There isn't support out of the box for this but
If using the CQL is a must you can have a look at the User Defined Functions:
http://cassandra.apache.org/doc/latest/cql/functions.html
http://www.datastax.com/dev/blog/user-defined-functions-in-cassandra-3-0
http://docs.datastax.com/en//cql/latest/cql/cql_using/useCreateUDF.html
Then you could use something as simple as:
How to determine day of week by passing specific date?
or even something like
Aggregation with Group By date in Spark SQL
And then you have a UDF that gives you day of the week when you are working with a dates.

Maybe this answer will be helpful for some one still looking for an answer in 2022.
You can create an user defined function:
CREATE OR REPLACE FUNCTION DOW(
input_date_string varchar,
date_pattern varchar
)
CALLED ON NULL INPUT
RETURNS int
LANGUAGE java AS
'
int ret = -1;
try {
ret = java.time.LocalDate.parse(input_date_string, java.time.format.DateTimeFormatter.ofPattern(date_pattern))
.getDayOfWeek()
.getValue();
} catch (java.lang.Exception ex) {
// error, do nothing here and -1 will be returned
}
return ret;
';
Test
cqlsh:store> create table testdate(key int PRIMARY KEY , date_string varchar );
... insert some date_strings ...
INSERT INTO testdate (key , date_string ) VALUES ( 9, '2022-11-22');
...
cqlsh:store> select date_string, dow(date_string, 'yyyy-MM-dd') from testdate;
date_string | store.dow(date_string, 'yyyy-MM-dd')

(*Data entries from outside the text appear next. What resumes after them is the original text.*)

theorem immU_mod (w : Word) : (immU w).toNat % 4096 = 0 := by
  rw [immU_eq, BitVec.toNat_append]
  simp [Nat.shiftLeft_eq]

theorem shamtOf_le (w : Word) : (shamtOf w).toNat ≤ 31 := by
  rw [shamtOf_eq, BitVec.toNat_setWidth_of_le (by decide)]
  omega

/-- Settles O4: an extract is the bits of the word at its field's position (`extractU_eq`,
`extractS_eq`), a composite is its fields side by side (`append_extractU`). -/
theorem operandsOfAWord : Obligations.OperandsOfAWord := fun w =>
  ⟨rdOf_eq w, rs1Of_eq w, rs2Of_eq w, extractU_eq w fOpcode, extractU_eq w fFunct3,
    extractU_eq w fFunct7, shamtOf_eq w, immI_eq w, immS_eq w, immB_eq w, immU_eq w, immJ_eq w,
    immI_range w, shamtOf_le w, immS_range w, immB_range w, immU_mod w, immJ_range w⟩

/-! ## The codec's laws -/

/-- A field reads back what was packed where it held nothing. -/
theorem extractU_pack_same {acc : Word} {f : Field} (h : extractU acc f = 0#32) (v : Word) :
    extractU (pack acc v f) f = v &&& fieldMask f.width := by
  have hv := f.valid
  refine word_ext fun i hi => ?_
  have hacc : (extractU acc f).getLsbD i = false := by rw [h, BitVec.getLsbD_zero]
  rw [getLsbD_extractU] at hacc
  rw [getLsbD_extractU, getLsbD_pack, BitVec.getLsbD_and, getLsbD_fieldMask]
  by_cases hw : i < f.width
  · simp_all
  · simp [hw]

/-- Packing a field leaves every field beside it. -/
theorem extractU_pack_disjoint {f g : Field}
    (h : f.pos + f.width ≤ g.pos ∨ g.pos + g.width ≤ f.pos) (acc v : Word) :
    extractU (pack acc v f) g = extractU acc g := by
  refine word_ext fun i _ => ?_
  rw [getLsbD_extractU, getLsbD_extractU, getLsbD_pack]
  by_cases hw : i < g.width
  · have hout : ¬ (f.pos ≤ g.pos + i ∧ g.pos + i < f.pos + f.width) := by omega
    rw [← Bool.decide_and, decide_eq_false hout, Bool.false_and, Bool.or_false]
  · simp [hw]

/-- `sext_N` of a value of `N` bits is its two's-complement reading. -/
theorem toInt_sextN {n : Nat} (h1 : 1 ≤ n) (h : n ≤ 32) {v : Word} (hv : v.toNat < 2 ^ n) :
    (sextN n v).toInt = if 2 ^ (n - 1) ≤ v.toNat then (v.toNat : Int) - 2 ^ n else v.toNat := by
  have hpow : 2 ^ n = 2 * 2 ^ (n - 1) := (mul_pow_sub_one (by omega) 2).symm
  rw [sextN_eq n h1 h, BitVec.toInt_signExtend_of_le h, BitVec.toInt_eq_toNat_cond,
    BitVec.toNat_setWidth, Nat.mod_eq_of_lt hv]
  by_cases hs : 2 ^ (n - 1) ≤ v.toNat
  · rw [if_neg (by omega), if_pos hs]
    push_cast
    rfl
  · rw [if_pos (by omega), if_neg hs]

theorem extractU_lt (w : Word) (f : Field) : (extractU w f).toNat < 2 ^ f.width := by
  have hv := f.valid
  rw [extractU_eq, BitVec.toNat_setWidth_of_le (by omega)]
  exact BitVec.isLt _

/-- Joined fields fit the sum of their widths. -/
theorem concatFields_lt (w : Word) {fs : List Field} {acc : Word} {k : Nat} (hacc : acc.toNat < 2 ^ k)
    (h : k + (fs.map Field.width).sum ≤ 32) :
    (concatFields w acc fs).toNat < 2 ^ (k + (fs.map Field.width).sum) := by
  induction fs generalizing acc k with
  | nil => exact hacc
  | cons f fs ih =>
    simp only [List.map_cons, List.sum_cons, ← Nat.add_assoc] at h ⊢
    refine ih ?_ h
    rw [BitVec.toNat_or, BitVec.toNat_shiftLeft]
    refine Nat.or_lt_two_pow ?_ ?_
    · refine Nat.lt_of_le_of_lt (Nat.mod_le _ _) ?_
      rw [Nat.shiftLeft_eq, Nat.pow_add]
      exact Nat.mul_lt_mul_of_pos_right hacc (Nat.two_pow_pos _)
    · exact Nat.lt_of_lt_of_le (extractU_lt w f)
        (Nat.pow_le_pow_right (by decide) (Nat.le_add_left ..))

/-- Settles O5: the codec bit by bit (`getLsbD_pack`, `getLsbD_extractU`); a signed extract by
`toInt_sextN`, its bits fitting the field or fields. -/
theorem codecLaws : Obligations.CodecLaws := by
  refine ⟨fun acc v f g => ⟨fun h => extractU_pack_same h v, fun h => extractU_pack_disjoint h acc v⟩,
    fun w f => ?_, fun w c n hn => ?_⟩
  · obtain ⟨h1, h2⟩ := f.valid
    exact toInt_sextN h1 (by omega) (extractU_lt w f)
  · subst hn
    obtain ⟨h1, h2⟩ := c.valid
    have hlt := concatFields_lt w (acc := 0#32) (k := 0) (by decide) (by rwa [Nat.zero_add])
    rw [Nat.zero_add] at hlt
    exact toInt_sextN h1 h2 hlt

-------------+--------------------------------------
50/11/2022 | -1
2022-11-23 | 3
19/11/2024 | -1
2022-11-21 | 1
19/11/2023 | -1
19/11/20249 | -1
2022-11-20 | 7
50/aa/2022 | -1
2022-11-22 | 2
19/11/2024 | -1
Similar function with timestamp argument
CREATE OR REPLACE FUNCTION DOW_TS(
input_date_time timestamp,
zone_id varchar
)
CALLED ON NULL INPUT
RETURNS int
LANGUAGE java AS
'
int ret = -1;
try {
ret = input_date_time.toInstant().atZone(java.time.ZoneId.of(zone_id)).toOffsetDateTime()
.getDayOfWeek()
.getValue();
} catch (java.lang.Exception ex) {
// error, do nothing here and -1 will be returned
}
return ret;
';
Test
cqlsh:store> select id, dt, dow_ts(dt, 'UTC'), dow_ts(dt,'WHAT') from testdt;
id | dt | store.dow_ts(dt, 'UTC') | store.dow_ts(dt, 'WHAT')
----+---------------------------------+-------------------------+--------------------------
1 | 2022-11-19 14:30:47.420000+0000 | 6 | -1
Above functions had been tested with below cassandra's setup:
INFO [main] 2022-11-19 12:25:47,004 CassandraDaemon.java:632 - JVM vendor/version: OpenJDK 64-Bit Server VM/11.0.17
INFO [main] 2022-11-19 12:25:50,737 StorageService.java:736 - Cassandra version: 4.0.7
INFO [main] 2022-11-19 12:25:50,738 StorageService.java:737 - CQL version: 3.4.5
References:
https://docs.datastax.com/en/dse/6.8/cql/cql/cql_using/useCreateUDF.html
https://cassandra.apache.org/_/quickstart.html
Hint: you should ensure to set "enable_user_defined_functions: true" in /etc/cassandra/cassandra.yaml.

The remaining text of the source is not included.